# Aim of the task:
How do the lines below between the ones holding "namespace Keeps" and "parts themselves -/", inclusive, read? Give them again exactly, with no other lines.

# The data:
-- ==== Sys2Proof/Proofs/FrameOfPoolAndDelivery.lean ====
section
/-! SUPPORT. The parts of State that the invariants of every step speak of, and how each shared operation of the bells, the slips, the pool
and the delivery keeps them. -/

namespace Sys2Proof.Machine

/-- What the invariants of every step speak of: the settings, the gateway's link and the submissions outstanding, the store's bytes and
job, the Register's tables, and the notice wait list. -/
structure Guarded where
  set : Settings
  up : Bool
  window : Option Window
  out : List Submission
  mem : List (Nat × Byte)
  job : Job
  recs : Tab Rec
  status : Tab GroupStatus
  tallies : Tab Tally
  waits : List WaitEntry

def State.guarded (s : State) : Guarded :=
  ⟨s.set, s.gw.up, s.gw.window, s.sched.out, s.store.mem, s.store.job, s.reg.recs, s.reg.status, s.reg.tallies, s.recon.waits⟩

/-- The tallies, and those that a rebuild under way has gathered, are in their canonical form. -/
def Guarded.tallied (x : Guarded) : Prop :=
  Tab.wf zeroTally x.tallies = true ∧ ∀ (l : List PageRead) (acc : Tab Tally), x.job = .rebuild l acc → Tab.wf zeroTally acc = true

/-- What a step that writes no settings, makes no submission and leaves the link as it is does to the guarded parts: the settings, the
link and the window stay, submissions are only taken away, and each canonical form is kept. -/
structure Guarded.Le (x y : Guarded) : Prop where
  set : y.set = x.set
  up : y.up = x.up
  window : y.window = x.window
  out : y.out.Sublist x.out
  mem : Memory.wf x.mem = true → Memory.wf y.mem = true
  recs : Tab.wf clearedAt x.recs = true → Tab.wf clearedAt y.recs = true
  status : Tab.wf awaitedAt x.status = true → Tab.wf awaitedAt y.status = true
  tallies : x.tallied → y.tallied
  waits : (∀ e ∈ x.waits, e.kind ≠ .absenceAlert) → ∀ e ∈ y.waits, e.kind ≠ .absenceAlert

/-- `b` follows from `a` by operations that keep the invariants of every step and change neither the settings nor the gateway's link. An
operation on parts that are not guarded keeps this by definition: its proof is the hypothesis itself. -/
def Keeps (a b : State) : Prop := a.guarded.Le b.guarded

namespace Keeps

variable {a s t : State}

theorem refl (s : State) : Keeps s s := ⟨rfl, rfl, rfl, List.Sublist.refl _, id, id, id, id, id⟩

theorem trans (h : Keeps a s) (k : Keeps s t) : Keeps a t :=
  ⟨k.set.trans h.set, k.up.trans h.up, k.window.trans h.window, k.out.trans h.out, k.mem ∘ h.mem, k.recs ∘ h.recs,
    k.status ∘ h.status, k.tallies ∘ h.tallies, k.waits ∘ h.waits⟩

theorem foldl {β : Type} {f : State → β → State} (hf : ∀ (s : State) (x : β), Keeps a s → Keeps a (f s x)) (h : Keeps a s)
    (l : List β) : Keeps a (l.foldl f s) := by
  induction l generalizing s with
  | nil => exact h
  | cons x l ih => exact ih (hf s x h)

/-! ## The guarded parts themselves -/

theorem putRec (h : Keeps a s) (p : Nat) (ss : Session) (r : Rec) : Keeps a (s.putRec p ss r) :=
  { h with recs := fun hw => Tab.wf_put (h.recs hw) _ _ }

theorem modRec (h : Keeps a s) (p : Nat) (ss : Session) (f : Rec → Rec) : Keeps a (s.modRec p ss f) := h.putRec _ _ _

theorem putTally (h : Keeps a s) (p : Nat) (t : Tally) : Keeps a (s.putTally p t) :=
  { h with tallies := fun hw => ⟨Tab.wf_put (h.tallies hw).1 _ _, (h.tallies hw).2⟩ }

theorem setGroupStatus (h : Keeps a s) (g : Nat) (ss : Session) (v : GroupStatus) : Keeps a (s.setGroupStatus g ss v) :=
  { h with status := fun hw => Tab.wf_put (h.status hw) _ _ }

theorem raise (h : Keeps a s) (c : Condition) : Keeps a (s.raise c) := h

theorem raiseAll (h : Keeps a s) (l : List Condition) : Keeps a (s.raiseAll l) := foldl (f := State.raise) (fun _ c h => h.raise c) h l

/-- A field of the store other than its bytes and its job changes. -/
theorem storeJob (h : Keeps a s) {x : Store} (hm : x.mem = s.store.mem)
    (hj : ∀ (l : List PageRead) (acc : Tab Tally), x.job ≠ .rebuild l acc) : Keeps a { s with store := x } :=
  { h with
    mem := fun hw => (congrArg Memory.wf hm).trans (h.mem hw)
    tallies := fun hw => ⟨(h.tallies hw).1, fun l acc e => absurd e (hj l acc)⟩ }

theorem storeMem (h : Keeps a s) {x : Store} (hj : x.job = s.store.job)
    (hm : Memory.wf s.store.mem = true → Memory.wf x.mem = true) : Keeps a { s with store := x } :=
  { h with
    mem := fun hw => hm (h.mem hw)
    tallies := fun hw => ⟨(h.tallies hw).1, fun l acc e => (h.tallies hw).2 l acc (hj.symm.trans e)⟩ }

theorem waitsOf (h : Keeps a s) {x : Recon} (hx : s.waitsHold → ∀ e ∈ x.waits, e.kind ≠ .absenceAlert) :
    Keeps a { s with recon := x } :=
  { h with waits := fun hw => hx (h.waits hw) }

theorem outOf (h : Keeps a s) {x : Scheduler} (hx : x.out.Sublist s.sched.out) : Keeps a { s with sched := x } :=
  { h with out := hx.trans h.out }

/-! ## Bells, conflicts, slips -/

theorem onZone (h : Keeps a s) (z : Fin 4) (f : ZoneCfg → Zone → Zone × List Condition) : Keeps a (s.onZone z f) :=
  raiseAll (s := { s with bells := s.bells.set z (f (s.set.zones.get z) (s.bells.get z)).1 }) h _

theorem recomputeBells (h : Keeps a s) (t : Fin 4) : Keeps a (s.recomputeBells t) := h

theorem ringDueBells (h : Keeps a s) : Keeps a s.ringDueBells :=
  foldl (s := s.onZones _) (fun _ _ h => foldl (fun _ _ h => h.onZone _ _) h _) h _

theorem handConflict (h : Keeps a s) (p : Nat) (ss : Session) (kind : ConflictKind) (mark : Mark) :
    Keeps a (s.handConflict p ss kind mark) := by
  unfold State.handConflict
  split
  · exact h
  · split
    · refine raise (modRec ?_ _ _ _) _
      exact h
    · exact h

theorem removeConflict (h : Keeps a s) (c : Conflict) : Keeps a (s.removeConflict c) := by
  refine modRec ?_ _ _ _
  exact h

theorem emptyConflicts (h : Keeps a s) : Keeps a s.emptyConflicts :=
  foldl (fun _ c h => h.removeConflict c) h _

theorem takeAdvance (h : Keeps a s) (p : Nat) (d : Date) (ss : Sessions) (report : Option Nat) :
    Keeps a (s.takeAdvance p d ss report).1 := by
  unfold State.takeAdvance
  repeat' split
  all_goals exact h

theorem joinWait (h : Keeps a s) {e : WaitEntry} (he : e.kind ≠ .absenceAlert) : Keeps a (s.joinWait e).1 := by
  unfold State.joinWait
  split
  · refine h.waitsOf fun hw x hx => ?_
    rcases List.mem_append.mp hx with hx | hx
    · exact hw x hx
    · exact List.mem_singleton.mp hx ▸ he
  · exact h

theorem withdrawWaits (h : Keeps a s) (kind : MsgKind) (p : Nat) (ss : Session) : Keeps a (s.withdrawWaits kind p ss) :=
  h.waitsOf fun hw e he => hw e (List.mem_filter.mp he).1

theorem fillSlot (h : Keeps a s) : Keeps a s.fillSlot := by
  unfold State.fillSlot
  split <;> exact h

theorem joinSlip (h : Keeps a s) (x : Slip) : Keeps a (s.joinSlip x).1 := by
  unfold State.joinSlip
  split
  · exact fillSlot (s := { s with slips := _, desk := _ }) h
  · exact h

theorem lateSlip (h : Keeps a s) (p : Nat) (ss : Session) (arrival : Nat) (mark : Mark) (minutes : Nat) (expected : Bool) :
    Keeps a (s.lateSlip p ss arrival mark minutes expected).1 := by
  unfold State.lateSlip
  split
  · exact h
  · exact h.joinSlip _

theorem callSlip (h : Keeps a s) (p : Nat) (ss : Session) (reason : CallReason) : Keeps a (s.callSlip p ss reason) :=
  h.joinSlip _

theorem stallPrinter (h : Keeps a s) : Keeps a s.stallPrinter := h

theorem printerReadyReport (h : Keeps a s) : Keeps a s.printerReadyReport := by
  unfold State.printerReadyReport
  split
  · exact h
  · exact h
  · exact h
  · exact fillSlot (s := { s with slips := _ }) h
  · split
    · exact h
    · exact fillSlot (s := { s with slips := _ }) h

theorem paperOutReport (h : Keeps a s) : Keeps a s.paperOutReport := by
  unfold State.paperOutReport
  split <;> exact h

theorem slipSent (h : Keeps a s) : Keeps a s.slipSent := by
  unfold State.slipSent
  split <;> exact h

theorem stallReached (h : Keeps a s) : Keeps a s.stallReached := by
  unfold State.stallReached
  split <;> exact h

theorem slipSecond (h : Keeps a s) : Keeps a s.slipSecond := by
  dsimp only [State.slipSecond]
  repeat' split
  all_goals exact h

/-! ## Pool and delivery -/

theorem allocate (h : Keeps a s) {c : MsgClass} {k : Nat} {st : Storage} (e : s.allocate c k = some (t, st)) : Keeps a t := by
  rcases s.allocate_cases c k with ⟨_, _, e'⟩ | ⟨_, _, _, _, e'⟩ | ⟨_, _, e'⟩ <;> rw [e'] at e <;> cases e
  · exact h
  · exact h

theorem addMessage (h : Keeps a s) (c : MsgClass) (k : MsgKind) (st : Storage) (text : Text) (b : MsgBody) :
    Keeps a (s.addMessage c k st text b) := h

theorem modMessage (h : Keeps a s) (n : Nat) (f : Message → Message) : Keeps a (s.modMessage n f) := h

theorem setQueue (h : Keeps a s) (c : MsgClass) (l : List Nat) : Keeps a { s with sched := s.sched.setQueue c l } := by
  cases c <;> exact h

theorem enqueue (h : Keeps a s) (c : MsgClass) (n : Nat) : Keeps a (s.enqueue c n) := h.setQueue _ _

theorem dequeue (h : Keeps a s) (c : MsgClass) (n : Nat) : Keeps a (s.dequeue c n) := h.setQueue _ _

theorem countEnd (h : Keeps a s) (c : MsgClass) (f : EndCounts → EndCounts) : Keeps a (s.countEnd c f) := h

theorem release (h : Keeps a s) (m : Message) : Keeps a (s.release m) := by
  unfold State.release
  split <;> exact h

theorem alertUndelivered (h : Keeps a s) (p : Nat) (ss : Session) (reason : CallReason) :
    Keeps a (s.alertUndelivered p ss reason) := ((h.modRec p ss _).raise _).callSlip p ss reason

theorem storeOut (h : Keeps a s) {cls : MsgClass} {kind : MsgKind} {subj : Subject} {text : Text} {life : Option Nat}
    {st : Stored} (e : s.storeOut cls kind subj text life = some (t, st)) : Keeps a t := by
  dsimp only [State.storeOut] at e
  split at e
  · cases e
  · rename_i s1 st' he
    have h1 := h.allocate he
    split at e
    · split at e <;> cases e
      · exact ((h1.addMessage cls kind st' text _).countEnd cls EndCounts.addUndelivered).release _
      · exact h1
    · cases e
      exact (h1.addMessage cls kind st' text _).enqueue _ _

theorem tryAlert (h : Keeps a s) {p : Nat} {ss : Session} {st : Stored} (e : s.tryAlert p ss = some (t, st)) : Keeps a t := by
  dsimp only [State.tryAlert] at e
  split at e
  · cases e
  · rename_i he
    cases e
    exact (h.storeOut he).modRec _ _ _
  · rename_i he
    cases e
    exact ((h.storeOut he).modRec _ _ _).alertUndelivered _ _ _

theorem tryEntry (h : Keeps a s) {e : WaitEntry} {st : Stored} (he : s.tryEntry e = some (t, st)) : Keeps a t := h.storeOut he

theorem serveAlerts (h : Keeps a s) (l : List Nat) : Keeps a (serveAlerts l s) := by
  induction l generalizing s with
  | nil => exact h
  | cons k l ih =>
    unfold Machine.serveAlerts
    split
    · exact h
    · rename_i he
      exact ih (h.tryAlert he)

# Exercise response:
namespace Keeps

variable {a s t : State}

theorem refl (s : State) : Keeps s s := ⟨rfl, rfl, rfl, List.Sublist.refl _, id, id, id, id, id⟩

theorem trans (h : Keeps a s) (k : Keeps s t) : Keeps a t :=
  ⟨k.set.trans h.set, k.up.trans h.up, k.window.trans h.window, k.out.trans h.out, k.mem ∘ h.mem, k.recs ∘ h.recs,
    k.status ∘ h.status, k.tallies ∘ h.tallies, k.waits ∘ h.waits⟩

theorem foldl {β : Type} {f : State → β → State} (hf : ∀ (s : State) (x : β), Keeps a s → Keeps a (f s x)) (h : Keeps a s)
    (l : List β) : Keeps a (l.foldl f s) := by
  induction l generalizing s with
  | nil => exact h
  | cons x l ih => exact ih (hf s x h)

/-! ## The guarded parts themselves -/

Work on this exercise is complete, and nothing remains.